Map of my own Vegetarian Journey

My own teacher Sri Durga is a vegetarian and a very avid one and she used to advocate vegetarianism strongly in her classes, to the point where I decided soon after I started yoga in 1999 with her to also make the transition to being a vegetarian. And please don’t get me wrong, I adore her and I respect her for her strong stance on this issue. Around me all those other vegetarians and fellow yogis looked so healthy and as I always had a problem with maintaining my weight, I really pinned all my hopes on vegetarianism to be the next big weight loss programme for me combined with a yoga practice.
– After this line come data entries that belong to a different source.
-- ==== Sys2Proof/Machine/Engine.lean ====
section
/-! DEFINITION. Machine/Engine.lean: the engine's transition (40_control.md R140) and the turn that the step takes. -/

namespace Sys2Proof.Machine

/-- The engine runs a latched word: decode, then the command, or IllegalCommand (R114, R115, R140). -/
def runWord (w : Word) (s : State) : Host.Outcome State Fault Refusal :=
  match decode w with
  | .illegal why => .next (s.raise (illegalError why))
  | .command i => exec i s

/-- `engine_step` (R140). With BUSY = 0 the engine has no step and the state stays (assumption 3). -/
def engineStep (s : State) : Host.Outcome State Fault Refusal :=
  if s.busy then
    match s.cmdl with
    | .init => .next s.completeInit
    | .word w => runWord w s
  else .next s

/-- One turn of the total order of R93. -/
def takeTurn (t : Turn) (s : State) : Host.Outcome State Fault Refusal :=
  match t with
  | .engine => engineStep s
  | .read off size => readTurn off size s
  | .write off size v => writeTurn off size v s
  | .reset => .next s.assertReset

/-- The turn that comes next: the head of the turns to come, or the engine's where none is listed (assumption 2). -/
def State.nextTurn (s : State) : Turn :=
  match s.turns with
  | [] => .engine
  | t :: _ => t

/-- The state with that turn used up. -/
def State.dropTurn (s : State) : State := { s with turns := s.turns.tail }

/-- A command word in the latch as an accepted CMD write leaves it (R86), with the engine to move. -/
def State.withCommand (s : State) (w : Word) : State := { s.latch w with turns := .engine :: s.turns }

end Sys2Proof.Machine
end

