-- ==== Sys2Proof/Laws/State.lean ====
section
/-! SUPPORT. Laws/State.lean: one lemma per field and named update, true by rfl, so that no proof unfolds a record update. -/

namespace Sys2Proof.Machine

/-! ### `complete` (R141) -/

@[simp] theorem State.complete_params (s : State) (c : BitVec 8) (d : BitVec 4) : (s.complete c d).params = s.params := rfl
@[simp] theorem State.complete_arity (s : State) (c : BitVec 8) (d : BitVec 4) : (s.complete c d).arity = s.arity := rfl
@[simp] theorem State.complete_phase (s : State) (c : BitVec 8) (d : BitVec 4) : (s.complete c d).phase = s.phase := rfl
@[simp] theorem State.complete_freq (s : State) (c : BitVec 8) (d : BitVec 4) : (s.complete c d).freq = s.freq := rfl
@[simp] theorem State.complete_kcount (s : State) (c : BitVec 8) (d : BitVec 4) : (s.complete c d).kcount = s.kcount := rfl
@[simp] theorem State.complete_total (s : State) (c : BitVec 8) (d : BitVec 4) : (s.complete c d).total = s.total := rfl
@[simp] theorem State.complete_treeArity (s : State) (c : BitVec 8) (d : BitVec 4) : (s.complete c d).treeArity = s.treeArity := rfl
@[simp] theorem State.complete_nodes (s : State) (c : BitVec 8) (d : BitVec 4) : (s.complete c d).nodes = s.nodes := rfl
@[simp] theorem State.complete_nodeCount (s : State) (c : BitVec 8) (d : BitVec 4) : (s.complete c d).nodeCount = s.nodeCount := rfl
@[simp] theorem State.complete_leafCount (s : State) (c : BitVec 8) (d : BitVec 4) : (s.complete c d).leafCount = s.leafCount := rfl
@[simp] theorem State.complete_pad (s : State) (c : BitVec 8) (d : BitVec 4) : (s.complete c d).pad = s.pad := rfl
@[simp] theorem State.complete_root (s : State) (c : BitVec 8) (d : BitVec 4) : (s.complete c d).root = s.root := rfl
@[simp] theorem State.complete_codes (s : State) (c : BitVec 8) (d : BitVec 4) : (s.complete c d).codes = s.codes := rfl
@[simp] theorem State.complete_pq (s : State) (c : BitVec 8) (d : BitVec 4) : (s.complete c d).pq = s.pq := rfl
@[simp] theorem State.complete_decState (s : State) (c : BitVec 8) (d : BitVec 4) : (s.complete c d).decState = s.decState := rfl
@[simp] theorem State.complete_cursor (s : State) (c : BitVec 8) (d : BitVec 4) : (s.complete c d).cursor = s.cursor := rfl
@[simp] theorem State.complete_busy (s : State) (c : BitVec 8) (d : BitVec 4) : (s.complete c d).busy = false := rfl
@[simp] theorem State.complete_cmdl (s : State) (c : BitVec 8) (d : BitVec 4) : (s.complete c d).cmdl = s.cmdl := rfl
@[simp] theorem State.complete_ovr (s : State) (c : BitVec 8) (d : BitVec 4) : (s.complete c d).ovr = s.ovr := rfl
@[simp] theorem State.complete_lastCode (s : State) (c : BitVec 8) (d : BitVec 4) : (s.complete c d).lastCode = c := rfl
@[simp] theorem State.complete_lastSub (s : State) (c : BitVec 8) (d : BitVec 4) : (s.complete c d).lastSub = d := rfl
@[simp] theorem State.complete_firstCode (s : State) (c : BitVec 8) (d : BitVec 4) : (s.complete c d).firstCode = if c ≠ 0 ∧ s.sticky = false then c else s.firstCode := rfl
@[simp] theorem State.complete_firstSub (s : State) (c : BitVec 8) (d : BitVec 4) : (s.complete c d).firstSub = if c ≠ 0 ∧ s.sticky = false then d else s.firstSub := rfl
@[simp] theorem State.complete_sticky (s : State) (c : BitVec 8) (d : BitVec 4) : (s.complete c d).sticky = (s.sticky || c != 0) := rfl
@[simp] theorem State.complete_res0 (s : State) (c : BitVec 8) (d : BitVec 4) : (s.complete c d).res0 = s.res0 := rfl
@[simp] theorem State.complete_res1 (s : State) (c : BitVec 8) (d : BitVec 4) : (s.complete c d).res1 = s.res1 := rfl
@[simp] theorem State.complete_out (s : State) (c : BitVec 8) (d : BitVec 4) : (s.complete c d).out = s.out := rfl
@[simp] theorem State.complete_turns (s : State) (c : BitVec 8) (d : BitVec 4) : (s.complete c d).turns = s.turns := rfl
@[simp] theorem State.complete_answers (s : State) (c : BitVec 8) (d : BitVec 4) : (s.complete c d).answers = s.answers := rfl
@[simp] theorem State.complete_draws (s : State) (c : BitVec 8) (d : BitVec 4) : (s.complete c d).draws = s.draws := rfl

/-! ### `raise` (R18) -/

@[simp] theorem State.raise_params (s : State) (e : CmdError) : (s.raise e).params = s.params := rfl
@[simp] theorem State.raise_arity (s : State) (e : CmdError) : (s.raise e).arity = s.arity := rfl
@[simp] theorem State.raise_phase (s : State) (e : CmdError) : (s.raise e).phase = s.phase := rfl
@[simp] theorem State.raise_freq (s : State) (e : CmdError) : (s.raise e).freq = s.freq := rfl
@[simp] theorem State.raise_kcount (s : State) (e : CmdError) : (s.raise e).kcount = s.kcount := rfl
@[simp] theorem State.raise_total (s : State) (e : CmdError) : (s.raise e).total = s.total := rfl
@[simp] theorem State.raise_treeArity (s : State) (e : CmdError) : (s.raise e).treeArity = s.treeArity := rfl
@[simp] theorem State.raise_nodes (s : State) (e : CmdError) : (s.raise e).nodes = s.nodes := rfl
@[simp] theorem State.raise_nodeCount (s : State) (e : CmdError) : (s.raise e).nodeCount = s.nodeCount := rfl
@[simp] theorem State.raise_leafCount (s : State) (e : CmdError) : (s.raise e).leafCount = s.leafCount := rfl
@[simp] theorem State.raise_pad (s : State) (e : CmdError) : (s.raise e).pad = s.pad := rfl
@[simp] theorem State.raise_root (s : State) (e : CmdError) : (s.raise e).root = s.root := rfl
@[simp] theorem State.raise_codes (s : State) (e : CmdError) : (s.raise e).codes = s.codes := rfl
@[simp] theorem State.raise_pq (s : State) (e : CmdError) : (s.raise e).pq = s.pq := rfl
@[simp] theorem State.raise_decState (s : State) (e : CmdError) : (s.raise e).decState = s.decState := rfl
@[simp] theorem State.raise_cursor (s : State) (e : CmdError) : (s.raise e).cursor = s.cursor := rfl
@[simp] theorem State.raise_busy (s : State) (e : CmdError) : (s.raise e).busy = false := rfl
@[simp] theorem State.raise_cmdl (s : State) (e : CmdError) : (s.raise e).cmdl = s.cmdl := rfl
@[simp] theorem State.raise_ovr (s : State) (e : CmdError) : (s.raise e).ovr = s.ovr := rfl
@[simp] theorem State.raise_lastCode (s : State) (e : CmdError) : (s.raise e).lastCode = e.code := rfl
@[simp] theorem State.raise_lastSub (s : State) (e : CmdError) : (s.raise e).lastSub = e.sub := rfl
@[simp] theorem State.raise_firstCode (s : State) (e : CmdError) : (s.raise e).firstCode = if e.code ≠ 0 ∧ s.sticky = false then e.code else s.firstCode := rfl
@[simp] theorem State.raise_firstSub (s : State) (e : CmdError) : (s.raise e).firstSub = if e.code ≠ 0 ∧ s.sticky = false then e.sub else s.firstSub := rfl
@[simp] theorem State.raise_sticky (s : State) (e : CmdError) : (s.raise e).sticky = (s.sticky || e.code != 0) := rfl
@[simp] theorem State.raise_res0 (s : State) (e : CmdError) : (s.raise e).res0 = s.res0 := rfl
@[simp] theorem State.raise_res1 (s : State) (e : CmdError) : (s.raise e).res1 = s.res1 := rfl
@[simp] theorem State.raise_out (s : State) (e : CmdError) : (s.raise e).out = s.out := rfl
@[simp] theorem State.raise_turns (s : State) (e : CmdError) : (s.raise e).turns = s.turns := rfl
@[simp] theorem State.raise_answers (s : State) (e : CmdError) : (s.raise e).answers = s.answers := rfl
@[simp] theorem State.raise_draws (s : State) (e : CmdError) : (s.raise e).draws = s.draws := rfl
By May 2000 I ate my last piece of kingklip and so started my vegetarian food journey. Initially I felt great, didn’t lose any weight, in fact I started to pack more kilograms around my waist and developed the most terrible heartburn, but being a Taurus, the stubbornness in me prevailed and I stuck to my newly found vegetarian diet. By 2003 the most terrible muscle aches in my legs started to appear. Initially I thought it was just sore muscles from the yoga and the 10+kg I have gained since starting on my vegetarian journey, ignoring the messages my body was sending me so desperately at night. Eventually I spoke to my teacher and fellow yogis about my aches, and my teacher recommend that I add more magnesium to my diet and that I take a Vitamin B12 plus B-Comp injection at least once every three months. Unfortunately, it didn’t make the aches and pains better, in fact it got worse.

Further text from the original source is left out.